[erlang-questions] String parsing recommendations

Mon Dec 14 10:27:57 CET 2015

Mark Steele writes:
 > Hi all,
 > 
 > This is a pretty basic question, but I'm new so bear with me.
 > 
 > I've got a binary that might look something like this:
 > 
 > <<"(foo,bar(faz,fez,fur(foe)),fuz)">>
 > 
 > Parsed, the it might look like:
 >   [
 >    [<<"foo">>],
 >    [<<"bar>>,<<"faz">>],
 >    [<<"bar">>,<<"fez">>],
 >    [<<"bar">>,<<"fur">>,<<"foe">>],
 >    [<<"fuz">>]
 >   ]
 > 
 > 
 > Any recommendations on the best approach to tackle this in Erlang?

The input language is clearly not regular, so you'd need
something stronger than regular expressions for parsing.
In this case a context-free parser should work.

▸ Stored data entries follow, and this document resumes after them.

theorem touches_enterPausedOpen (hT : touchCycle ⊆ T) (h : OnlyTouches T s t) :
    OnlyTouches T s (enterPausedOpen t) := by
  dsimp only [enterPausedOpen]
  repeat' first
    | exact h
    | (with_reducible refine touches_publish (List.Subset.trans (by decide) hT) ?_ ..)
    | (with_reducible refine touches_abandonCycle (List.Subset.trans (by decide) hT) ?_ ..)
    | (with_reducible refine touches_releaseConcave (List.Subset.trans (by decide) hT) ?_ ..)
    | (with_reducible refine touches_withRegulator (sub_mem hT (by decide)) ?_ _)
    | (with_reducible refine touches_interleave (sub_mem hT (by decide)) ?_ ?_)
    | (with_reducible refine ⟨?_, ?_⟩)
    | (with_reducible refine List.forall_mem_append.mpr ⟨?_, ?_⟩)
    | (with_reducible refine List.forall_mem_cons.mpr ⟨?_, ?_⟩)
    | (with_reducible exact List.forall_mem_nil _)
    | split
    | (intro t h)

theorem touches_giveSubstitute (hT : touchCycle ⊆ T) (h : OnlyTouches T s t) (st : Setting) :
    OnlyTouches T s (giveSubstitute st t) := by
  dsimp only [giveSubstitute]
  repeat' first
    | exact h
    | (with_reducible refine touches_giveGoal (List.Subset.trans (by decide) hT) ?_ ..)
    | split

theorem touches_giveSubstitutes (hT : touchCycle ⊆ T) (h : OnlyTouches T s t) :
    OnlyTouches T s (giveSubstitutes t) := by
  dsimp only [giveSubstitutes]
  repeat' first
    | exact h
    | (with_reducible refine touches_giveSubstitute (List.Subset.trans (by decide) hT) ?_ ..)
    | (with_reducible refine touches_foldl _ ?_ (fun _ _ t h => ?_))

theorem touches_driveSafeOut (hT : touchCycle ⊆ T) (h : OnlyTouches T s t) (active : Bool) :
    OnlyTouches T s (driveSafeOut active t) := by
  dsimp only [driveSafeOut]
  repeat' first
    | exact h
    | (with_reducible refine touches_withPins (sub_mem hT (by decide)) ?_ _)

theorem touches_raiseSafeEntered (hT : touchCycle ⊆ T) (h : OnlyTouches T s t) (cause : SafeCause) :
    OnlyTouches T s (raiseSafeEntered cause t) := by
  dsimp only [raiseSafeEntered]
  repeat' first
    | exact h
    | (with_reducible refine touches_raiseNotice (List.Subset.trans (by decide) hT) ?_ ..)

theorem touches_enterSafe (hT : touchCycle ⊆ T) (h : OnlyTouches T s t) (cause : SafeCause) :
    OnlyTouches T s (enterSafe cause t) := by
  dsimp only [enterSafe]
  repeat' first
    | exact h
    | (with_reducible refine touches_publish (List.Subset.trans (by decide) hT) ?_ ..)
    | (with_reducible refine touches_abandonCycle (List.Subset.trans (by decide) hT) ?_ ..)
    | (with_reducible refine touches_giveSubstitutes (List.Subset.trans (by decide) hT) ?_ ..)
    | (with_reducible refine touches_driveSafeOut (List.Subset.trans (by decide) hT) ?_ ..)
    | (with_reducible refine touches_raiseSafeEntered (List.Subset.trans (by decide) hT) ?_ ..)
    | (with_reducible refine touches_withRegulator (sub_mem hT (by decide)) ?_ _)
    | (with_reducible refine touches_interleave (sub_mem hT (by decide)) ?_ ?_)
    | (with_reducible refine ⟨?_, ?_⟩)
    | (with_reducible refine List.forall_mem_append.mpr ⟨?_, ?_⟩)
    | (with_reducible refine List.forall_mem_cons.mpr ⟨?_, ?_⟩)
    | (with_reducible exact List.forall_mem_nil _)
    | split
    | (intro t h)

theorem touches_leaveSafe (hT : touchCycle ⊆ T) (h : OnlyTouches T s t) (next : RegState) :
    OnlyTouches T s (leaveSafe next t) := by
  dsimp only [leaveSafe]
  repeat' first
    | exact h
    | (with_reducible refine touches_raiseNotice (List.Subset.trans (by decide) hT) ?_ ..)
    | (with_reducible refine touches_driveSafeOut (List.Subset.trans (by decide) hT) ?_ ..)
    | (with_reducible refine touches_withRegulator (sub_mem hT (by decide)) ?_ _)
    | split

theorem touches_changeSafeCause (hT : touchCycle ⊆ T) (h : OnlyTouches T s t) (cause : SafeCause) :
    OnlyTouches T s (changeSafeCause cause t) := by
  dsimp only [changeSafeCause]
  repeat' first
    | exact h
    | (with_reducible refine touches_publish (List.Subset.trans (by decide) hT) ?_ ..)
    | (with_reducible refine touches_withRegulator (sub_mem hT (by decide)) ?_ _)

theorem touches_startTrial (hT : touchCycle ⊆ T) (h : OnlyTouches T s t) (k : Nat) (p : PlanStep) :
    OnlyTouches T s (startTrial k p t) := by
  dsimp only [startTrial]
  repeat' first
    | exact h
    | (with_reducible refine touches_publish (List.Subset.trans (by decide) hT) ?_ ..)
    | (with_reducible refine touches_giveTarget (List.Subset.trans (by decide) hT) ?_ ..)
    | (with_reducible refine touches_enterTrialSettle (List.Subset.trans (by decide) hT) ?_ ..)
    | (with_reducible refine touches_withRegulator (sub_mem hT (by decide)) ?_ _)
    | (with_reducible refine touches_interleave (sub_mem hT (by decide)) ?_ ?_)
    | (with_reducible refine ⟨?_, ?_⟩)
    | (with_reducible refine List.forall_mem_append.mpr ⟨?_, ?_⟩)
    | (with_reducible refine List.forall_mem_cons.mpr ⟨?_, ?_⟩)
    | (with_reducible exact List.forall_mem_nil _)
    | split

theorem touches_planExhausted (hT : touchCycle ⊆ T) (h : OnlyTouches T s t) :
    OnlyTouches T s (planExhausted t) := by
  dsimp only [planExhausted]
  repeat' first
    | exact h
    | (with_reducible refine touches_raiseNotice (List.Subset.trans (by decide) hT) ?_ ..)
    | (with_reducible refine touches_enterHold (List.Subset.trans (by decide) hT) ?_ ..)
    | (with_reducible refine touches_withRegulator (sub_mem hT (by decide)) ?_ _)

theorem touches_tryNextStep (hT : touchCycle ⊆ T) (h : OnlyTouches T s t) :
    OnlyTouches T s (tryNextStep t) := by
  dsimp only [tryNextStep]
  repeat' first
    | exact h
    | (with_reducible refine touches_enterHold (List.Subset.trans (by decide) hT) ?_ ..)
    | (with_reducible refine touches_startTrial (List.Subset.trans (by decide) hT) ?_ ..)
    | (with_reducible refine touches_planExhausted (List.Subset.trans (by decide) hT) ?_ ..)
    | split

theorem touches_tryOrHold (hT : touchCycle ⊆ T) (h : OnlyTouches T s t) :
    OnlyTouches T s (tryOrHold t) := by
  dsimp only [tryOrHold]
  repeat' first
    | exact h
    | (with_reducible refine touches_enterHold (List.Subset.trans (by decide) hT) ?_ ..)
    | (with_reducible refine touches_tryNextStep (List.Subset.trans (by decide) hT) ?_ ..)
    | split

theorem touches_decideMeasure (hT : touchCycle ⊆ T) (h : OnlyTouches T s t) (w : WindowResult) :
    OnlyTouches T s (decideMeasure w t) := by
  dsimp only [decideMeasure]
  repeat' first
    | exact h
    | (with_reducible refine touches_enterHold (List.Subset.trans (by decide) hT) ?_ ..)
    | (with_reducible refine touches_tryNextStep (List.Subset.trans (by decide) hT) ?_ ..)
    | (with_reducible refine touches_withRegulator (sub_mem hT (by decide)) ?_ _)
    | split

theorem touches_revertSettled (hT : touchCycle ⊆ T) (h : OnlyTouches T s t) :
    OnlyTouches T s (revertSettled t) := by
  dsimp only [revertSettled]
  repeat' first
    | exact h
    | (with_reducible refine touches_tryOrHold (List.Subset.trans (by decide) hT) ?_ ..)
    | (with_reducible refine touches_withRegulator (sub_mem hT (by decide)) ?_ _)

theorem touches_giveRevertGoal (hT : touchCycle ⊆ T) (h : OnlyTouches T s t) (st : Setting) :
    OnlyTouches T s (giveRevertGoal st t) := by
  dsimp only [giveRevertGoal]
  repeat' first
    | exact h
    | (with_reducible refine touches_giveTarget (List.Subset.trans (by decide) hT) ?_ ..)
    | split

theorem touches_revertTrial (hT : touchCycle ⊆ T) (h : OnlyTouches T s t) (x : Trial) :
    OnlyTouches T s (revertTrial x t) := by
  dsimp only [revertTrial]
  repeat' first
    | exact h
    | (with_reducible refine touches_raiseNotice (List.Subset.trans (by decide) hT) ?_ ..)
    | (with_reducible refine touches_publish (List.Subset.trans (by decide) hT) ?_ ..)
    | (with_reducible refine touches_revertSettled (List.Subset.trans (by decide) hT) ?_ ..)
    | (with_reducible refine touches_giveRevertGoal (List.Subset.trans (by decide) hT) ?_ ..)
    | (with_reducible refine touches_withRegulator (sub_mem hT (by decide)) ?_ _)
    | split

theorem touches_keepTrial (hT : touchWindow ⊆ T) (h : OnlyTouches T s t) (x : Trial) (w : WindowResult) :
    OnlyTouches T s (keepTrial x w t) := by
  dsimp only [keepTrial]
  repeat' first
    | exact h
    | (with_reducible refine touches_raiseNotice (List.Subset.trans (by decide) hT) ?_ ..)
    | (with_reducible refine touches_handKeep (List.Subset.trans (by decide) hT) ?_ ..)
    | (with_reducible refine touches_enterHold (List.Subset.trans (by decide) hT) ?_ ..)
    | (with_reducible refine touches_tryOrHold (List.Subset.trans (by decide) hT) ?_ ..)
    | (with_reducible refine touches_withRegulator (sub_mem hT (by decide)) ?_ _)
    | split

theorem touches_judgeTrial (hT : touchWindow ⊆ T) (h : OnlyTouches T s t) (w : WindowResult) :
    OnlyTouches T s (judgeTrial w t) := by
  dsimp only [judgeTrial]
  repeat' first
    | exact h
    | (with_reducible refine touches_enterHold (List.Subset.trans (by decide) hT) ?_ ..)
    | (with_reducible refine touches_revertTrial (List.Subset.trans (by decide) hT) ?_ ..)
    | (with_reducible refine touches_keepTrial (List.Subset.trans (by decide) hT) ?_ ..)
    | split

theorem touches_takeSettled (hT : touchCycle ⊆ T) (h : OnlyTouches T s t) (st : Setting) :
    OnlyTouches T s (takeSettled st t) := by
  dsimp only [takeSettled]
  repeat' first
    | exact h
    | (with_reducible refine touches_enterSettle (List.Subset.trans (by decide) hT) ?_ ..)
    | (with_reducible refine touches_enterTrialSettle (List.Subset.trans (by decide) hT) ?_ ..)
    | (with_reducible refine touches_revertSettled (List.Subset.trans (by decide) hT) ?_ ..)
    | split

theorem touches_takeExclusion (hT : touchCycle ⊆ T) (h : OnlyTouches T s t) (st : Setting) :
    OnlyTouches T s (takeExclusion st t) := by
  dsimp only [takeExclusion]
  repeat' first
    | exact h
    | (with_reducible refine touches_enterFollow (List.Subset.trans (by decide) hT) ?_ ..)
    | (with_reducible refine touches_withRegulator (sub_mem hT (by decide)) ?_ _)
    | split

theorem touches_takeRetarget (hT : touchCycle ⊆ T) (h : OnlyTouches T s t) :
    OnlyTouches T s (takeRetarget t) := by
  dsimp only [takeRetarget]
  repeat' first
    | exact h
    | (with_reducible refine touches_enterFollow (List.Subset.trans (by decide) hT) ?_ ..)
    | split

theorem touches_leaveSafeFor (hT : touchCycle ⊆ T) (h : OnlyTouches T s t) (a : Action) :
    OnlyTouches T s (leaveSafeFor a t) := by
  dsimp only [leaveSafeFor]
  repeat' first
    | exact h
    | (with_reducible refine touches_enterFollow (List.Subset.trans (by decide) hT) ?_ ..)
    | (with_reducible refine touches_enterPaused (List.Subset.trans (by decide) hT) ?_ ..)
    | (with_reducible refine touches_enterPausedOpen (List.Subset.trans (by decide) hT) ?_ ..)
    | (with_reducible refine touches_leaveSafe (List.Subset.trans (by decide) hT) ?_ ..)
    | split

theorem touches_takeAction (hT : touchCycle ⊆ T) (h : OnlyTouches T s t) (a : Action) :
    OnlyTouches T s (takeAction a t) := by
  dsimp only [takeAction]
  repeat' first
    | exact h
    | (with_reducible refine touches_enterFollow (List.Subset.trans (by decide) hT) ?_ ..)
    | (with_reducible refine touches_releaseConcave (List.Subset.trans (by decide) hT) ?_ ..)
    | (with_reducible refine touches_enterPaused (List.Subset.trans (by decide) hT) ?_ ..)
    | (with_reducible refine touches_enterPausedOpen (List.Subset.trans (by decide) hT) ?_ ..)
    | (with_reducible refine touches_enterSafe (List.Subset.trans (by decide) hT) ?_ ..)
    | (with_reducible refine touches_leaveSafeFor (List.Subset.trans (by decide) hT) ?_ ..)
    | split

theorem touches_takeStart (hT : touchCycle ⊆ T) (h : OnlyTouches T s t) :
    OnlyTouches T s (takeStart t) := by
  dsimp only [takeStart]
  repeat' first
    | exact h
    | (with_reducible refine touches_enterSafe (List.Subset.trans (by decide) hT) ?_ ..)
    | (with_reducible refine touches_changeSafeCause (List.Subset.trans (by decide) hT) ?_ ..)
    | (with_reducible refine touches_leaveSafeFor (List.Subset.trans (by decide) hT) ?_ ..)
    | split

theorem touches_windowAEnds (hT : touchCycle ⊆ T) (h : OnlyTouches T s t) :
    OnlyTouches T s (windowAEnds t) := by
  dsimp only [windowAEnds]
  repeat' first
    | exact h
    | (with_reducible refine touches_enterHold (List.Subset.trans (by decide) hT) ?_ ..)
    | (with_reducible refine touches_enterMeasure (List.Subset.trans (by decide) hT) ?_ ..)
    | (with_reducible refine touches_withRegulator (sub_mem hT (by decide)) ?_ _)
    | split

theorem keeps_settledHandings (hT : touchCycle ⊆ T) (st : Setting) : Keeps T s (settledHandings st) :=
  List.forall_mem_cons.mpr ⟨List.forall_mem_cons.mpr ⟨fun _ h => touches_takeSettled hT h st, List.forall_mem_nil _⟩,
    List.forall_mem_cons.mpr ⟨List.forall_mem_cons.mpr
      ⟨fun _ h => touches_publish (List.Subset.trans (by decide) hT) h, List.forall_mem_nil _⟩, List.forall_mem_nil _⟩⟩

theorem keeps_newlySettled (hT : touchCycle ⊆ T) (was : Bool) (st : Setting) : Keeps T s (newlySettled was st) := by
  unfold newlySettled
  split
  · exact List.forall_mem_nil _
  · exact keeps_settledHandings hT st

theorem touches_discardDeferred (hT : touchCycle ⊆ T) (h : OnlyTouches T s t) :
    OnlyTouches T s (discardDeferred t) := by
  dsimp only [discardDeferred]
  refine touches_interleave (sub_mem hT (by decide)) ?_ ?_
  · exact touches_withMoves (sub_mem hT (by decide)) h _
  · refine keeps_flatten fun l hl => ?_
    obtain ⟨st, -, rfl⟩ := List.mem_map.mp hl
    exact keeps_settledHandings hT st

theorem touches_moveOwnerLoss (hT : touchCycle ⊆ T) (h : OnlyTouches T s t) :
    OnlyTouches T s (moveOwnerLoss t) := by
  dsimp only [moveOwnerLoss]
  repeat' first
    | exact h
    | (with_reducible refine touches_discardDeferred (List.Subset.trans (by decide) hT) ?_ ..)
    | (with_reducible refine touches_withMoves (sub_mem hT (by decide)) ?_ _)

theorem touches_takeStop (hT : touchCycle ⊆ T) (h : OnlyTouches T s t) :
    OnlyTouches T s (takeStop t) := by
  dsimp only [takeStop]
  repeat' first
    | exact h
    | (with_reducible refine touches_publish (List.Subset.trans (by decide) hT) ?_ ..)
    | (with_reducible refine touches_abandonCycle (List.Subset.trans (by decide) hT) ?_ ..)
    | (with_reducible refine touches_leaveSafe (List.Subset.trans (by decide) hT) ?_ ..)
    | (with_reducible refine touches_discardDeferred (List.Subset.trans (by decide) hT) ?_ ..)
    | (with_reducible refine touches_withRegulator (sub_mem hT (by decide)) ?_ _)
    | (with_reducible refine touches_interleave (sub_mem hT (by decide)) ?_ ?_)
    | (with_reducible refine ⟨?_, ?_⟩)
    | (with_reducible refine List.forall_mem_append.mpr ⟨?_, ?_⟩)
    | (with_reducible refine List.forall_mem_cons.mpr ⟨?_, ?_⟩)
    | (with_reducible exact List.forall_mem_nil _)
    | split
    | (intro t h)

theorem touches_regOwnerLoss (hT : touchCycle ⊆ T) (h : OnlyTouches T s t) (was : PartState) :
    OnlyTouches T s (regOwnerLoss was t) := by
  dsimp only [regOwnerLoss]
  repeat' first
    | exact h
    | (with_reducible refine touches_enterSafe (List.Subset.trans (by decide) hT) ?_ ..)
    | (with_reducible refine touches_changeSafeCause (List.Subset.trans (by decide) hT) ?_ ..)
    | split

/-! ### Guard arbiter -/

theorem touches_updGuard (hT : touchGuards ⊆ T) (h : OnlyTouches T s t) (n : Fin 12) (f : Guard → Guard) :
    OnlyTouches T s (updGuard n f t) := by
  dsimp only [updGuard]
  repeat' first
    | exact h
    | (with_reducible refine touches_withGuards (sub_mem hT (by decide)) ?_ _)
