-- ==== Sys2Proof/Tests/Slice0.lean ====
section
/-! SUPPORT. The model's own tests: ill-formed commands the check refuses, one small step from the manual's
rules and worked sequences for each family, and for every statement of the certificates a concrete state and
operands that meet its hypotheses, clause by clause (`test_witness_<statement>`). -/

namespace Sys2Proof.Tests

open Machine

set_option Elab.async false

/-! ### Small states -/

/-- A request of station 2 with tag 3. -/
def rq : Sender := ⟨2#8, 3#4⟩

/-- After a reset with the straps at 3: the own station number is 51. -/
def base : State := resetBlocks 3#3 State.reset

/-- Station 2 is the owner, in a part state. -/
def owned (p : PartState) : State := base.withMgmt { base.mgmt with owner := some 2#8, partState := p }

/-- A written cell that permits trials. -/
def cellA : CellRecord := ⟨⟨1050#16, 140#16, 160#16, 90#16, 1100#16⟩, true, none, none, none⟩

/-- A valid bank with a plan of one step. -/
def bankA : Bank := { blankBank with cells := Table.fill 120 (some cellA), plan := [⟨.fan, 50#10, .any⟩] }

/-- Both banks valid. -/
def mapped (s : State) : State := s.withMap ⟨bankA, bankA, .a⟩

/-- Five drives, DRUM to FAN on stations 21, 30, 41, 42 and 43. -/
def drives : PerSetting RosterEntry := ⟨⟨some 21#8, 20#8⟩, ⟨some 30#8, 20#8⟩, ⟨some 41#8, 20#8⟩, ⟨some 42#8, 30#8⟩, ⟨some 43#8, 10#8⟩⟩

/-- The layout written. -/
def laid (s : State) : State := s.withMoves { s.moves with roster := drives }

/-- READY with both banks valid, the layout written and the substitute set loaded. -/
def ready : State :=
  let s := laid (mapped (owned .ready))
  s.withSafe { s.safe with substitute := ⟨⟨some 800#16, none, some 100#16, some 80#16, some 900#16⟩, true⟩ }

/-- REGULATING in a cycle state, with the window timer of that state started at 0 with a length. -/
def cycling (state : RegState) (length : Nat) : State :=
  let s := ready.withMgmt { ready.mgmt with partState := .regulating }
  (s.withChannels { s.channels with gate := decide (state.runs = some .b) }).withRegulator
    { s.regulator with state := state, window := state.runs.map (fun w => (w, ⟨0#32, length⟩)) }

/-- The same state at a part time. -/
def at' (now : Word32) (s : State) : State := s.withPartTime now

/-- One record of the move unit changed. -/
def withRecord (st : Setting) (f : MoveRecord → MoveRecord) (s : State) : State := setRecord st (f (s.record st)) s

Personally I'd implement a separate scanner which returns tokens
and updated input, and a recursive descent parser which handles
the grammar and produces the output.  Your desired output is not
like a parse tree but more like an evaluation of the parse tree
(bar(faz,fez,...) expands to a different structure), but that
expansion looks trivial so I'd let the parser do it -- otherwise
an intermediate parse tree and a separate evaluator will work.

There are scanner and parser generating tools for Erlang, but
they would be overkill for this simple language -- unless you're
new to language processing, in which case they could help by
providing examples and imposing a sensible structure to the
solution.  The re module could be used in a hand-written scanner.

Alas, no Erlang magic here, just ordinary compiler frontend code.

/Mikael